Task goal: Only a number is expected in reply: the count of lines below where the word "directShifts" occurs.

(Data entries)

/-- Settles O9. -/
theorem crcResidueIsZero : Obligations.CrcResidueIsZero := by
  intro m
  rw [crc16, crcFold_append]
  exact crcFold_crcBytes _

/-! ### A valid frame has residue 0, and one changed byte changes the residue (R108 law 3) -/

/-- The last two bytes clear the register exactly when they are its own. -/
theorem crcFold_crcBytes_eq_zero (c crc : Half) : crcFold c (crcBytes crc) = 0 ↔ c = crc := by
  constructor
  · intro h
    exact crcFold_injective (crcBytes crc) (h.trans (crcFold_crcBytes crc).symm)
  · rintro rfl
    exact crcFold_crcBytes c

theorem frameValid_append_crcBytes (m : List Byte) (crc : Half) : frameValid (m ++ crcBytes crc) = decide (crc16 m = crc) := by
  simp [frameValid, crcValid, coveredBytes, receivedCrc, crcBytes]

/-- A sequence of at least two bytes ends with the two bytes of a CRC. -/
theorem exists_crcBytes {bytes : List Byte} (hlen : 2 ≤ bytes.length) : ∃ m crc, bytes = m ++ crcBytes crc := by
  have hlast : (bytes.drop (bytes.length - 2)).length = 2 := by rw [List.length_drop]; omega
  obtain ⟨cl, ch, hdrop⟩ := List.length_eq_two.mp hlast
  exact ⟨_, joinBytes ch cl, by rw [crcBytes_joinBytes, ← hdrop, List.take_append_drop]⟩

theorem frameValid_iff {bytes : List Byte} (hlen : 2 ≤ bytes.length) : frameValid bytes = true ↔ crc16 bytes = 0 := by
  obtain ⟨m, crc, rfl⟩ := exists_crcBytes hlen
  rw [frameValid_append_crcBytes, decide_eq_true_iff, crc16, crc16, crcFold_append, crcFold_crcBytes_eq_zero]

/-- Settles O10: both frames valid would leave the register 0 for both, and every step of the fold can be undone. -/
theorem singleByteCorruptionDetected : Obligations.SingleByteCorruptionDetected := by
  intro pre post b b' hne hlen hvalid
  by_contra hvalid'
  rw [Bool.not_eq_false] at hvalid'
  rw [frameValid_iff (by simp; omega), crc16, crcFold_append] at hvalid hvalid'
  exact hne (crcStep_byte_injective _ (crcFold_injective post (hvalid.trans hvalid'.symm)))

/-! ### The direct form (R102) -/

theorem getLsbD_reverse16 (c : Half) {i : Nat} (hi : i < 16) : c.reverse.getLsbD i = c.getLsbD (15 - i) := by
  rw [BitVec.getLsbD_reverse, BitVec.getMsbD, decide_eq_true hi, Bool.true_and]

theorem reverse_xor (c d : Half) : (c ^^^ d).reverse = c.reverse ^^^ d.reverse := by
  refine BitVec.eq_of_getLsbD_eq fun i hi => ?_
  simp only [BitVec.getLsbD_xor, getLsbD_reverse16 _ hi]

theorem reverse_shiftRight (c : Half) : (c >>> 1).reverse = c.reverse <<< 1 := by
  refine BitVec.eq_of_getLsbD_eq fun i hi => ?_
  rw [getLsbD_reverse16 _ hi, BitVec.getLsbD_ushiftRight, BitVec.getLsbD_shiftLeft]
  cases i with
  | zero => exact BitVec.getLsbD_of_ge c 16 (le_refl 16)
  | succ i =>
    rw [Nat.add_sub_cancel, getLsbD_reverse16 _ (by omega), show 1 + (15 - (i + 1)) = 15 - i by omega]
    simp [hi]

theorem reverse_crcShift (c : Half) : (crcShift c).reverse = directShift c.reverse := by
  have hpoly : BitVec.reverse (0xA001 : Half) = 0x8005 := by decide
  unfold crcShift directShift
  rw [getLsbD_reverse16 c (by omega)]
  split_ifs
  · rw [reverse_xor, reverse_shiftRight, hpoly]
  · exact reverse_shiftRight c

theorem reverse_crcShifts (n : Nat) (c : Half) : (crcShifts n c).reverse = directShifts n c.reverse := by
  induction n generalizing c with
  | zero => rfl
  | succ n ih => rw [crcShifts_succ, ih, reverse_crcShift, directShifts]

/-- A byte reversed in 16 bits stands in the high half, its own bits reversed. -/
theorem reverse_setWidth (b : Byte) : (b.setWidth 16).reverse = b.reverse.setWidth 16 <<< 8 := by
  refine BitVec.eq_of_getLsbD_eq fun i hi => ?_
  rw [getLsbD_reverse16 _ hi]
  simp only [BitVec.getLsbD_setWidth, BitVec.getLsbD_shiftLeft, BitVec.getLsbD_reverse, BitVec.getMsbD]
  grind

theorem reverse_crcStep (c : Half) (b : Byte) : (crcStep c b).reverse = directStep c.reverse b := by
  rw [crcStep, reverse_crcShifts, directStep, reverse_xor, reverse_setWidth]

theorem reverse_crcFold (c : Half) (bytes : List Byte) : (crcFold c bytes).reverse = bytes.foldl directStep c.reverse := by
  induction bytes generalizing c with
  | nil => rfl
  | cons b rest ih => rw [crcFold_cons, ih, reverse_crcStep, List.foldl_cons]

/-- Settles O8: reversing the register turns each reflected shift into the direct one. -/
theorem reflectedCrcIsDirectCrc : Obligations.ReflectedCrcIsDirectCrc := by
  intro bytes
  have hstart : BitVec.reverse (0xFFFF : Half) = 0xFFFF := by decide
  have hfold := reverse_crcFold 0xFFFF bytes
  rw [hstart] at hfold
  rw [crcDirect, ← hfold, BitVec.reverse_reverse_eq]
  rfl

end Sys2Proof.Machine

/-! # Fetching a frame, one byte a step (41_frame_sync.md, 42_request_parser.md, 43_response_parser.md section 2)

What each phase does with a byte, as an equation under the condition that selects it. `stored` and `accepted` name the two states that
the byte-reading rules go through. -/

namespace Sys2Proof.Machine

/-! ### The bytes the buffer holds -/

/-- One more byte in the buffer is one more byte in the frame. -/
theorem readFrame_writeByte {m : Memory} {n : Nat} {bytes : List Byte} (b : Byte) (h : readFrame m 0 n = .next bytes) :
    readFrame (writeByte m n b) 0 (n + 1) = .next (bytes ++ [b]) := by
  obtain ⟨rfl, hread⟩ := readFrame_next h
  have hlen : bytes.length + 1 = (bytes ++ [b]).length := by simp
  rw [hlen]
  refine readFrame_eq _ _ _ fun i hi => ?_
  rw [Nat.zero_add]
  by_cases hlast : i = bytes.length
  · subst hlast
    simp
  · have hlt : i < bytes.length := by simp at hi; omega
    have hi' := hread i hlt
    rw [Nat.zero_add] at hi'
    rw [readByte_writeByte_other _ _ _ _ hlast, hi', List.getElem?_append_left hlt]

/-- A buffer that holds one byte. -/
theorem readFrame_one {m : Memory} {b : Byte} (h : readByte m 0 = some b) : readFrame m 0 1 = .next [b] := by
  simp [readFrame, h, andThen]

/-! ### The end of a frame, and of a rejected candidate (log entry 8) -/

theorem endFrame_of_decode {d : Dir} {s : State} {bytes : List Byte} {i : Instr} (hread : readFrame s.fb 0 s.len = .next bytes)
    (hdec : decode s.cfg (.frame d bytes) = .ok (i, [])) : endFrame d s = .next (.complete i s) := by
  simp [endFrame, hread, decodeWhole, hdec]

theorem endCandidate_of_decode {d : Dir} {b : Byte} {s : State} {bytes : List Byte} {i : Instr}
    (hread : readFrame s.fb 0 s.len = .next bytes) (hdec : decode s.cfg (.frame d (bytes ++ [b])) = .ok (i, [])) :
    endCandidate d b s = .next (.complete i s) := by
  simp [endCandidate, hread, decodeWhole, hdec]

/-! ### A header search (41_frame_sync.md R117, R118, R119) -/

/-- The phase in which a position's candidate header waits for its function byte. -/
def candidatePhase : Dir → Phase
  | .req => .reqSyncFn
  | .rsp => .rspSyncFn

theorem fetchSlave_found {d : Dir} {b : Byte} {s : State} (hb : b = s.cfg.expectedSlave) :
    fetchSlave d b s = .next (.more { s with fb := writeByte s.fb 0 b, len := 1, ph := candidatePhase d }) := by
  have hindex : 0 < frameBufferSize := by decide
  unfold fetchSlave
  rw [if_pos hb, putByte_of_lt hindex, andThen_of_next]
  cases d <;> rfl

theorem fetchSlave_passed {d : Dir} {b : Byte} {s : State} (hb : b ≠ s.cfg.expectedSlave) :
    fetchSlave d b s = .next (.more { s with skipped := addSaturating s.skipped 1 }) :=
  if_neg hb

/-- The state after R118: the function byte stored and reported. -/
def accepted (d : Dir) (b : Byte) (s : State) : State :=
  emit (.header d b s.skipped) { s with fn := b, fb := writeByte s.fb 1 b, len := 2 }

theorem acceptHeader_eq (d : Dir) (b : Byte) (s : State) : acceptHeader d b s = .next (accepted d b s) := by
  have hindex : 1 < frameBufferSize := by decide
  rw [acceptHeader, putByte_of_lt hindex, andThen_of_next]
  rfl

theorem fetchRequestFunction_accepted {b : Byte} {s : State} (hb : syncAccept s.cfg b = true) :
    fetchRequestFunction b s =
      if b ∈ ([1, 2, 3, 4, 5, 6] : List Byte) then .next (.more { accepted .req b s with need := 6, ph := .reqBody })
      else if b ∈ ([15, 16] : List Byte) then .next (.more { accepted .req b s with need := 5, ph := .reqPrefix })
      else endFrame .req (accepted .req b s) := by
  rw [fetchRequestFunction, if_pos hb, acceptHeader_eq, andThen_of_next]

theorem fetchRequestFunction_fixed {b : Byte} {s : State} (hacc : syncAccept s.cfg b = true)
    (hb : b ∈ ([1, 2, 3, 4, 5, 6] : List Byte)) :
    fetchRequestFunction b s = .next (.more { accepted .req b s with need := 6, ph := .reqBody }) := by
  rw [fetchRequestFunction_accepted hacc, if_pos hb]

theorem fetchRequestFunction_var {b : Byte} {s : State} (hacc : syncAccept s.cfg b = true)
    (hb : b ∈ ([15, 16] : List Byte)) :
    fetchRequestFunction b s = .next (.more { accepted .req b s with need := 5, ph := .reqPrefix }) := by
  rw [fetchRequestFunction_accepted hacc, if_neg (not_mem_fixed_of_var hb), if_pos hb]

theorem fetchRequestFunction_bare {b : Byte} {s : State} (hacc : syncAccept s.cfg b = true)
    (hb : b ∉ requestFns) : fetchRequestFunction b s = endFrame .req (accepted .req b s) := by
  rw [fetchRequestFunction_accepted hacc, if_neg fun h => hb (mem_layouts_of_fixed h),
    if_neg fun h => hb (mem_layouts_of_var h)]

theorem fetchRequestFunction_rejected {b : Byte} {s : State} (hb : syncAccept s.cfg b = false) :
    fetchRequestFunction b s = endCandidate .req b s := by
  simp [fetchRequestFunction, hb]

theorem fetchResponseFunction_accepted {b : Byte} {s : State} (hb : syncAccept s.cfg b = true) :
    fetchResponseFunction b s = .next (.more { accepted .rsp b s with ph := .rspBc }) := by
  rw [fetchResponseFunction, if_pos hb, acceptHeader_eq, andThen_of_next]

theorem fetchResponseFunction_rejected {b : Byte} {s : State} (hb : syncAccept s.cfg b = false) :
    fetchResponseFunction b s = endCandidate .rsp b s := by
  simp [fetchResponseFunction, hb]

/-! ### Inside a frame (R141, R142, R162) -/

/-- The state after the first two lines of R141, R142 and R162: the byte stored and counted down. -/
def stored (b : Byte) (s : State) : State := { s with fb := writeByte s.fb s.len b, len := s.len + 1, need := s.need - 1 }

theorem storeByte_of_lt {b : Byte} {s : State} (hlen : s.len < 264) : storeByte b s = .next (stored b s) := by
  rw [storeByte, putByte_of_lt hlen, andThen_of_next]
  rfl

theorem fetchBody_more {d : Dir} {b : Byte} {s : State} (hlen : s.len < 264) (hneed : 1 < s.need) :
    fetchBody d b s = .next (.more (stored b s)) := by
  have hleft : (stored b s).need ≠ 0 := Nat.sub_ne_zero_of_lt hneed
  rw [fetchBody, storeByte_of_lt hlen, andThen_of_next, if_neg hleft]

theorem fetchBody_last {d : Dir} {b : Byte} {s : State} {bytes : List Byte} {i : Instr} (hlen : s.len < 264) (hneed : s.need = 1)
    (hread : readFrame s.fb 0 s.len = .next bytes) (hdec : decode s.cfg (.frame d (bytes ++ [b])) = .ok (i, [])) :
    fetchBody d b s = .next (.complete i (stored b s)) := by
  have hnone : (stored b s).need = 0 := by rw [stored, hneed]
  rw [fetchBody, storeByte_of_lt hlen, andThen_of_next, if_pos hnone]
  exact endFrame_of_decode (readFrame_writeByte b hread) hdec

theorem fetchPrefix_more {b : Byte} {s : State} (hlen : s.len < 264) (hneed : 1 < s.need) :
    fetchPrefix b s = .next (.more (stored b s)) := by
  have hleft : (stored b s).need ≠ 0 := Nat.sub_ne_zero_of_lt hneed
  rw [fetchPrefix, storeByte_of_lt hlen, andThen_of_next, if_neg hleft]

/-- The fifth byte is the byte count (the spec's decision D8). -/
theorem fetchPrefix_last {b : Byte} {s : State} (hlen : s.len = 6) (hneed : s.need = 1) :
    fetchPrefix b s = .next (.more { stored b s with need := b.toNat + 2, ph := .reqBody }) := by
  have hnone : (stored b s).need = 0 := by rw [stored, hneed]
  have hcount : readByte (stored b s).fb 6 = some b := by rw [stored, hlen]; exact readByte_writeByte_same ..
  rw [fetchPrefix, storeByte_of_lt (by omega), andThen_of_next, if_pos hnone, hcount]

/-! ### Which rule a phase follows (45_transaction_sequencer.md R215) -/

/-- The phase in which a position's frame ends, and the position. -/
def bodyPhases : List (Phase × Dir) := [(.reqBody, .req), (.rspExc, .rsp), (.rspBody, .rsp)]

theorem fetchByte_search {d : Dir} {s : State} (hph : s.ph = searchPhase d) (b : Byte) : fetchByte b s = fetchSlave d b s := by
  cases d <;> simp [fetchByte, hph, searchPhase]

theorem fetchByte_reqSyncFn {s : State} (hph : s.ph = .reqSyncFn) (b : Byte) : fetchByte b s = fetchRequestFunction b s := by
  simp [fetchByte, hph]

theorem fetchByte_rspSyncFn {s : State} (hph : s.ph = .rspSyncFn) (b : Byte) : fetchByte b s = fetchResponseFunction b s := by
  simp [fetchByte, hph]

theorem fetchByte_rejected {d : Dir} {b : Byte} {s : State} (hph : s.ph = candidatePhase d) (hb : syncAccept s.cfg b = false) :
    fetchByte b s = endCandidate d b s := by
  cases d with
  | req => rw [fetchByte_reqSyncFn hph, fetchRequestFunction_rejected hb]
  | rsp => rw [fetchByte_rspSyncFn hph, fetchResponseFunction_rejected hb]

theorem fetchByte_reqPrefix {s : State} (hph : s.ph = .reqPrefix) (b : Byte) : fetchByte b s = fetchPrefix b s := by
  simp [fetchByte, hph]

theorem fetchByte_body {d : Dir} {s : State} (hph : (s.ph, d) ∈ bodyPhases) (b : Byte) : fetchByte b s = fetchBody d b s := by
  simp only [bodyPhases, List.mem_cons, Prod.mk.injEq, List.not_mem_nil, or_false] at hph
  rcases hph with ⟨hph, rfl⟩ | ⟨hph, rfl⟩ | ⟨hph, rfl⟩ <;> simp [fetchByte, hph]

/-! ### The steps -/

section
variable {s : State} {b : Byte} {rest : List InEvent} (hw : s.cfg.wf = true) (hi : s.inp = .byte b :: rest)
include hw hi

/-- A fetched byte that ends its instruction: the step is the execution of it. -/
theorem step_byte_of_complete {i : Instr} {t : State} (hph : s.ph ≠ .halted)
    (hfetch : fetchByte b { s with inp := rest, out := [] } = .next (.complete i t)) : step s = exec i t := by
  rw [step_byte hw hph hi, hfetch]
  rfl

/-- R141 and R162 while bytes are missing. -/
theorem step_body_more {d : Dir} (hph : (s.ph, d) ∈ bodyPhases) (hlen : s.len < 264) (hneed : 1 < s.need) :
    step s = .next (stored b { s with inp := rest, out := [] }) := by
  have hrunning : s.ph ≠ .halted := by rintro h; simp [h, bodyPhases] at hph
  exact step_byte_of_more hw hrunning hi
    ((fetchByte_body (s := { s with inp := rest, out := [] }) hph b).trans (fetchBody_more hlen hneed))

/-- R141 and R162 for the last byte (log entry 8). -/
theorem step_body_last {d : Dir} {bytes : List Byte} {i : Instr} (hph : (s.ph, d) ∈ bodyPhases) (hlen : s.len < 264)
    (hneed : s.need = 1) (hread : readFrame s.fb 0 s.len = .next bytes)
    (hdec : decode s.cfg (.frame d (bytes ++ [b])) = .ok (i, [])) :
    step s = exec i (stored b { s with inp := rest, out := [] }) := by
  have hrunning : s.ph ≠ .halted := by rintro h; simp [h, bodyPhases] at hph
  exact step_byte_of_complete hw hi hrunning
    ((fetchByte_body (s := { s with inp := rest, out := [] }) hph b).trans (fetchBody_last hlen hneed hread hdec))

/-- R142 while bytes are missing. -/
theorem step_reqPrefix_more (hph : s.ph = .reqPrefix) (hlen : s.len < 264) (hneed : 1 < s.need) :
    step s = .next (stored b { s with inp := rest, out := [] }) :=
  step_byte_of_more hw (by simp [hph]) hi
    ((fetchByte_reqPrefix (s := { s with inp := rest, out := [] }) hph b).trans (fetchPrefix_more hlen hneed))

Solution below: 2